◆ WHAT IS BEING ASKED ◆
Scan the records for "hrest" and copy each line that contains it.

◆ THE DATA ◆
—————

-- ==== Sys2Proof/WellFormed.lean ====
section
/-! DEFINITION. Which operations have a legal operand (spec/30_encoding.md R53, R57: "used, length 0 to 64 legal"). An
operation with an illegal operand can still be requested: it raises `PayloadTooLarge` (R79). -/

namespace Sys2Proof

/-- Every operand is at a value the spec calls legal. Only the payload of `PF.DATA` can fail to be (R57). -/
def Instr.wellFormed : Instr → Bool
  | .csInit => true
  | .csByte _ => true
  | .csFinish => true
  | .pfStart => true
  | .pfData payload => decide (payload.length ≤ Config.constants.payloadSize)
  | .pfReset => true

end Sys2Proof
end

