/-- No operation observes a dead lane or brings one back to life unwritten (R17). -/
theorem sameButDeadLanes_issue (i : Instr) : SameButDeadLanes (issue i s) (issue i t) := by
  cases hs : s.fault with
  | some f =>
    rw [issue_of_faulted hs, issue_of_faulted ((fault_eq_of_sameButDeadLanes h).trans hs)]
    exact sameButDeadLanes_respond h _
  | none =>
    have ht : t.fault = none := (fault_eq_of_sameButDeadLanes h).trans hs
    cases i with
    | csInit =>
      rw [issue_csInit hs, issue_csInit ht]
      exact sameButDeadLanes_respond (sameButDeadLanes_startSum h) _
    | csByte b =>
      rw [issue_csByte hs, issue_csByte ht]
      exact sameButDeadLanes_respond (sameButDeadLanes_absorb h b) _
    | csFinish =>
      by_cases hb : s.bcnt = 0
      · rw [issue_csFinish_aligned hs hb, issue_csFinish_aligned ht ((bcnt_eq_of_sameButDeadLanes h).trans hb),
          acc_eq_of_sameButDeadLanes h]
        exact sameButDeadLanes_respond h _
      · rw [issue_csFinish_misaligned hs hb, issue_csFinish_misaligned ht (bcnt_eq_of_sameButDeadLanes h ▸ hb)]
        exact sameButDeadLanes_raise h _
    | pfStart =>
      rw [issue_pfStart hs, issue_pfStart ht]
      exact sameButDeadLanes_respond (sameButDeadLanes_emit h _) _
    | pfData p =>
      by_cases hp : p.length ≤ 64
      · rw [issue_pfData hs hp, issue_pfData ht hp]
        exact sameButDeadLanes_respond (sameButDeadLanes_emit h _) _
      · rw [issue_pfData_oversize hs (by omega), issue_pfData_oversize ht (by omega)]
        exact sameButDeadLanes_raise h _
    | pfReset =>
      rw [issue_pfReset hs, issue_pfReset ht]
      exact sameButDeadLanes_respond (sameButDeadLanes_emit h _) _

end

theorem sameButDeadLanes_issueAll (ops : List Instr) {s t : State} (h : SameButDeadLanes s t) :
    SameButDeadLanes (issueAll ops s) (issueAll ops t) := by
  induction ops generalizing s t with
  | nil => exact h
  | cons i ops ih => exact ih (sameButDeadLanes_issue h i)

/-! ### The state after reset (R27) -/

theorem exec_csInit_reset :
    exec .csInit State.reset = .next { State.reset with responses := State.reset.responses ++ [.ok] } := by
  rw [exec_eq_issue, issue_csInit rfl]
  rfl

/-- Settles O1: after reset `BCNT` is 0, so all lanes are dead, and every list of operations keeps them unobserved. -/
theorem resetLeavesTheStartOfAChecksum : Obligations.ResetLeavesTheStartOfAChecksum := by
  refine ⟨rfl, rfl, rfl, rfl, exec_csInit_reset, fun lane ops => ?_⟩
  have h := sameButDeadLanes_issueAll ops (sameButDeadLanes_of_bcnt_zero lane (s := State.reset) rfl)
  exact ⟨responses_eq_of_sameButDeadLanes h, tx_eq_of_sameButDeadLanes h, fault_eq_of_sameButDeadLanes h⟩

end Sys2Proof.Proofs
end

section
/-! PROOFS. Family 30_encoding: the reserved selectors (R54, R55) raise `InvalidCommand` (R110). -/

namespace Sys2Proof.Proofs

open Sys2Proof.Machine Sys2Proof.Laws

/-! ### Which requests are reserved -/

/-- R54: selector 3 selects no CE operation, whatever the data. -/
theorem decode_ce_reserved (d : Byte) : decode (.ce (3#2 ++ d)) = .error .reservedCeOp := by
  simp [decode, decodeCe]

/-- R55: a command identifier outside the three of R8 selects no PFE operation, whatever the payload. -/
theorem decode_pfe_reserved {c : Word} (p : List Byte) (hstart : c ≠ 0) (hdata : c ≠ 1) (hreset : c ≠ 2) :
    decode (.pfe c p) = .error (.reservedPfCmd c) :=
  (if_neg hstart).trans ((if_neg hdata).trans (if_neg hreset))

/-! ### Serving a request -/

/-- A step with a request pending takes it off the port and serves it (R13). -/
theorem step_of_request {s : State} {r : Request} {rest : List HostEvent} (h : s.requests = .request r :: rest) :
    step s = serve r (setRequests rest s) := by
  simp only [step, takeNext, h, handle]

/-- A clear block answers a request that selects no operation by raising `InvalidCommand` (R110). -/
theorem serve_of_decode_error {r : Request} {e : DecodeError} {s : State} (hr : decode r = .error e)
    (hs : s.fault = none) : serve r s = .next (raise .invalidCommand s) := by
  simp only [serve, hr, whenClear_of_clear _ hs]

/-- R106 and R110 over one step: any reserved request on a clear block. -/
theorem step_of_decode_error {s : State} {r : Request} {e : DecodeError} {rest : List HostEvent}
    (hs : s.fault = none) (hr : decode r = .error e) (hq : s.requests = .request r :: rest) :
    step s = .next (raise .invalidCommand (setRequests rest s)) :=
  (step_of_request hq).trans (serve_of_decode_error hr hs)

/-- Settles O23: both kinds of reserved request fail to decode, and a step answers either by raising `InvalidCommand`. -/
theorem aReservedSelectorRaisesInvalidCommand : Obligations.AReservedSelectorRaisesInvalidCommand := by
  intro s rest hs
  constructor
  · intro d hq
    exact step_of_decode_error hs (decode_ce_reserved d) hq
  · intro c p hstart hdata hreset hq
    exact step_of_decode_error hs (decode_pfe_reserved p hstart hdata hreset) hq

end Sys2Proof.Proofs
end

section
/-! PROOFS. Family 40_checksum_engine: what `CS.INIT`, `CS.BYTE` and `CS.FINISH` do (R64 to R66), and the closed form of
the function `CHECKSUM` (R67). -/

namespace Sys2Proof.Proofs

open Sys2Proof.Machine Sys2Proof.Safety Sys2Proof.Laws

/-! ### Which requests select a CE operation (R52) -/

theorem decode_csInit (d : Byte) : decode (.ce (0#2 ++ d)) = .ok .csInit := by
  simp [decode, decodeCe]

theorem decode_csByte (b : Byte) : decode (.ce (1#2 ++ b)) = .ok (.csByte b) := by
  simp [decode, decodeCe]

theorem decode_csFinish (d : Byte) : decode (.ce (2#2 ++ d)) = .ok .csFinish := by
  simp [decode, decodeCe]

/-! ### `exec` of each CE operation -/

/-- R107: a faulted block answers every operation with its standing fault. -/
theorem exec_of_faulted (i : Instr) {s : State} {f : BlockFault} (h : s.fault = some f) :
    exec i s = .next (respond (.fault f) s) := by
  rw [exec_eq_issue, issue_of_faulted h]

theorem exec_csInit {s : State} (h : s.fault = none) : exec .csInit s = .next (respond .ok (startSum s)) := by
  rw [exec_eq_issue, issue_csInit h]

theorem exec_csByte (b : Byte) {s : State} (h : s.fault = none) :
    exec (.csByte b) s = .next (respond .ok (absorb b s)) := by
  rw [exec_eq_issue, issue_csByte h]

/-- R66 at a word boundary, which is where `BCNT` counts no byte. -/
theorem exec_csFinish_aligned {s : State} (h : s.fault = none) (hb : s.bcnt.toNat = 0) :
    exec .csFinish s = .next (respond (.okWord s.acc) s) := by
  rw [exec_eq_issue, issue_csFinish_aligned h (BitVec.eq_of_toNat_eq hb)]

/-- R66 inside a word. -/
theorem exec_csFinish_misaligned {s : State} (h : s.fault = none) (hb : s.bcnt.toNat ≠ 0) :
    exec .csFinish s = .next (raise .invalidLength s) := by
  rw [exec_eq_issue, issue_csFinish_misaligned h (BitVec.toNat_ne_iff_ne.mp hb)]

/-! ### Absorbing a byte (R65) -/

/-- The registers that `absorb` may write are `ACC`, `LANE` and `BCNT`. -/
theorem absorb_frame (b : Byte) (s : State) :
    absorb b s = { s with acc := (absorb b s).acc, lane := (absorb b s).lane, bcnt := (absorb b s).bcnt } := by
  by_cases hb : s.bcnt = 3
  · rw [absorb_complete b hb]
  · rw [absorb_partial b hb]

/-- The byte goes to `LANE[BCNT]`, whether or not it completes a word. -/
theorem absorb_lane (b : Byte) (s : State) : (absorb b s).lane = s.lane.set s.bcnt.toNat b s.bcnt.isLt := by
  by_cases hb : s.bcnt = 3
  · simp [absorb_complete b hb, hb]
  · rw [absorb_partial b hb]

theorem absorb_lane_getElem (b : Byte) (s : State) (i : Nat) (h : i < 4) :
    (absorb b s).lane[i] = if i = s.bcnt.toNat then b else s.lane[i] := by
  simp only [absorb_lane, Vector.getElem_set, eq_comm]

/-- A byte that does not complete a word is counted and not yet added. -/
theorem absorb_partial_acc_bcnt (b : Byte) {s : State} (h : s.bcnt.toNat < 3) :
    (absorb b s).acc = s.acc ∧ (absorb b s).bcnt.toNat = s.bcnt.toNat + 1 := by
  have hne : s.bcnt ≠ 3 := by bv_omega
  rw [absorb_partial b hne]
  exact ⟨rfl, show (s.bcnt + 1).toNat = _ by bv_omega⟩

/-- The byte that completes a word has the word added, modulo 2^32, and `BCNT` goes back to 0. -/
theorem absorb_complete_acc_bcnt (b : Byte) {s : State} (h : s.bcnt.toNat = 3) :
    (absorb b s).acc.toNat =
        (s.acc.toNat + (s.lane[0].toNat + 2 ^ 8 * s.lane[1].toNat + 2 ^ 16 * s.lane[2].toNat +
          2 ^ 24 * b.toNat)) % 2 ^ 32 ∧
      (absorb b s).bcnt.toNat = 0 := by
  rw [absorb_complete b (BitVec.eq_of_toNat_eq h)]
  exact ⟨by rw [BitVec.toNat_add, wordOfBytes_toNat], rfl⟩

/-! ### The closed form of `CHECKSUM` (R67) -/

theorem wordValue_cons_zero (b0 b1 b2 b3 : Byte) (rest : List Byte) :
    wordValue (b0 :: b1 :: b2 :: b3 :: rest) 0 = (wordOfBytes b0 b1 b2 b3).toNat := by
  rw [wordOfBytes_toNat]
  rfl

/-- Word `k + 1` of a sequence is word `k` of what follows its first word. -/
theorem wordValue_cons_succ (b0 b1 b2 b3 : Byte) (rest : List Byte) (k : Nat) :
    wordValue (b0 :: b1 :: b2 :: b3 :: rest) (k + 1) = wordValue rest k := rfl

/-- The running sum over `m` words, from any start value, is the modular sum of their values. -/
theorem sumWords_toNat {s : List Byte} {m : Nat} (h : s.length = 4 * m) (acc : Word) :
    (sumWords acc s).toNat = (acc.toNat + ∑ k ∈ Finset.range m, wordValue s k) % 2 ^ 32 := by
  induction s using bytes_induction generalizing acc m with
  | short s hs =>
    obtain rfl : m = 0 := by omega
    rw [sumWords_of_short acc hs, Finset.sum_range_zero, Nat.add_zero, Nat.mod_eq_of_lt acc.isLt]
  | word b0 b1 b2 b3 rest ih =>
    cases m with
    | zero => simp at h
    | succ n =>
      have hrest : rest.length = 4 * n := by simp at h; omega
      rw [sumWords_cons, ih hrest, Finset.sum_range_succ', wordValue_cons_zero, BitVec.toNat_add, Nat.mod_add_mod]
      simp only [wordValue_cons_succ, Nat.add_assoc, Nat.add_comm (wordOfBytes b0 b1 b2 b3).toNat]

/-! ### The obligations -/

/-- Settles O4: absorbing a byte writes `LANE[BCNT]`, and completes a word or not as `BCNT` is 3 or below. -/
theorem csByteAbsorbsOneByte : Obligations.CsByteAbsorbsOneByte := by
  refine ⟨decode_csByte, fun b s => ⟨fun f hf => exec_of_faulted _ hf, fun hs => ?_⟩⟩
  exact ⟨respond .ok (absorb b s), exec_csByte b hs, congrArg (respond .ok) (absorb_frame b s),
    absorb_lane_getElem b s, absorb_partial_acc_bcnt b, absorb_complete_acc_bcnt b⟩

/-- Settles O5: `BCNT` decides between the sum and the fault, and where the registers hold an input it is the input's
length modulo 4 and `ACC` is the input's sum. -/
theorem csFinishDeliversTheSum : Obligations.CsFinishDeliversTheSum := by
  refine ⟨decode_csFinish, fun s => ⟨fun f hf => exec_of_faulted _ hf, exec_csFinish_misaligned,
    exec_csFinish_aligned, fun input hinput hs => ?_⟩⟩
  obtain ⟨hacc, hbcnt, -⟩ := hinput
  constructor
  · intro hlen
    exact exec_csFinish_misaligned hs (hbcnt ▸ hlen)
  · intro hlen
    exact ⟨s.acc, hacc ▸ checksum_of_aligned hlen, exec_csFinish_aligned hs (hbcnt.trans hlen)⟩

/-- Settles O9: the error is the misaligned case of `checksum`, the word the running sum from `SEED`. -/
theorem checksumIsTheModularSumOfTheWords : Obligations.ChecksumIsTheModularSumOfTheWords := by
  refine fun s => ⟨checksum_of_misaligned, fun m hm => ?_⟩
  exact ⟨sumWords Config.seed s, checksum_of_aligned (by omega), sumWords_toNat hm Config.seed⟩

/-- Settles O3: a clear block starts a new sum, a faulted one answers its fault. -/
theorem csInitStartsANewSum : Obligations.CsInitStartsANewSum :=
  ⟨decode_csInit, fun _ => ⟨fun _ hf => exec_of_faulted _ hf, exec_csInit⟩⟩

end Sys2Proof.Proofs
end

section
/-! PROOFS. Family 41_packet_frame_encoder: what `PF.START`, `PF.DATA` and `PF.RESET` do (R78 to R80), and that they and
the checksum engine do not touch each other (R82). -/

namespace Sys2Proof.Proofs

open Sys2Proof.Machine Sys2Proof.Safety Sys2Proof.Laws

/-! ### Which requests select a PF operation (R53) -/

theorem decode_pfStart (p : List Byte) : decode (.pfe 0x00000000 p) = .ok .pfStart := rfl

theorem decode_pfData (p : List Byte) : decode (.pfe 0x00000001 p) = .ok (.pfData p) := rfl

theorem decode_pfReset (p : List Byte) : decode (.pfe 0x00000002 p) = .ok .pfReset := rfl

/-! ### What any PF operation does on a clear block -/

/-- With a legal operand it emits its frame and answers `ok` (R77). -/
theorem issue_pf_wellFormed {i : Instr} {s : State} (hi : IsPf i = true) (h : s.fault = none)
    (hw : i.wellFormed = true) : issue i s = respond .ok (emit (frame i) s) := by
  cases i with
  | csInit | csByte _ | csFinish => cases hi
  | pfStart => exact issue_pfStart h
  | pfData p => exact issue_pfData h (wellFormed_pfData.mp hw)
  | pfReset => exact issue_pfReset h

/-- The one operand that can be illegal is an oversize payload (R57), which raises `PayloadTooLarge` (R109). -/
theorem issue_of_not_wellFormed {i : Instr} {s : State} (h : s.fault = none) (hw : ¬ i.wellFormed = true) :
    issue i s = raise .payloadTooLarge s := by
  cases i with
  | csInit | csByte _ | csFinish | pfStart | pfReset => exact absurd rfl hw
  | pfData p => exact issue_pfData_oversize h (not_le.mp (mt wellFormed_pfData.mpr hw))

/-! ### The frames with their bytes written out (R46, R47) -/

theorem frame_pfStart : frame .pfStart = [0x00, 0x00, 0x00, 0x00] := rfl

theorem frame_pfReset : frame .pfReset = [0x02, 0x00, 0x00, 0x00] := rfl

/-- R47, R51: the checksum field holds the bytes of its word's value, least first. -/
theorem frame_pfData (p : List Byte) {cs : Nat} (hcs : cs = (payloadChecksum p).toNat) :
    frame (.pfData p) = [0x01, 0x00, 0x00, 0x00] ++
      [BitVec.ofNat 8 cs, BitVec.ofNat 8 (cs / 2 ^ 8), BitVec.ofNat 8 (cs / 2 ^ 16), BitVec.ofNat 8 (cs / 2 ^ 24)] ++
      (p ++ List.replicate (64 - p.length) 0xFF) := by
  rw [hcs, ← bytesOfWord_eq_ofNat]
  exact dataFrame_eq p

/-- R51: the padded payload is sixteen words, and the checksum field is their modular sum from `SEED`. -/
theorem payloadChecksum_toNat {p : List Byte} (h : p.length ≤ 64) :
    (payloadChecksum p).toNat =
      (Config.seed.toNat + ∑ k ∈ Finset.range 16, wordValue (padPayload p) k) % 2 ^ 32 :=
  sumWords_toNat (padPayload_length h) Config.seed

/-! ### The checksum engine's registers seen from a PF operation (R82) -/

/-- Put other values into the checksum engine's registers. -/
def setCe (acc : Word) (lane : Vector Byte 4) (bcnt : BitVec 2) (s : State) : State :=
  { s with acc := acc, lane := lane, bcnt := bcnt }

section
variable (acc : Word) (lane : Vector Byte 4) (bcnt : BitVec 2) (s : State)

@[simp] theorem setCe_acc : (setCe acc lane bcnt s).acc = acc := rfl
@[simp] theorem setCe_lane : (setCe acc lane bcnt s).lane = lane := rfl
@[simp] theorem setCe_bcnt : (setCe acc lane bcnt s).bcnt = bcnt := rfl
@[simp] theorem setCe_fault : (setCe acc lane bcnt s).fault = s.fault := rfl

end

—————

◆ RESPONSE ◆
      have hrest : rest.length = 4 * n := by simp at h; omega
      rw [sumWords_cons, ih hrest, Finset.sum_range_succ', wordValue_cons_zero, BitVec.toNat_add, Nat.mod_add_mod]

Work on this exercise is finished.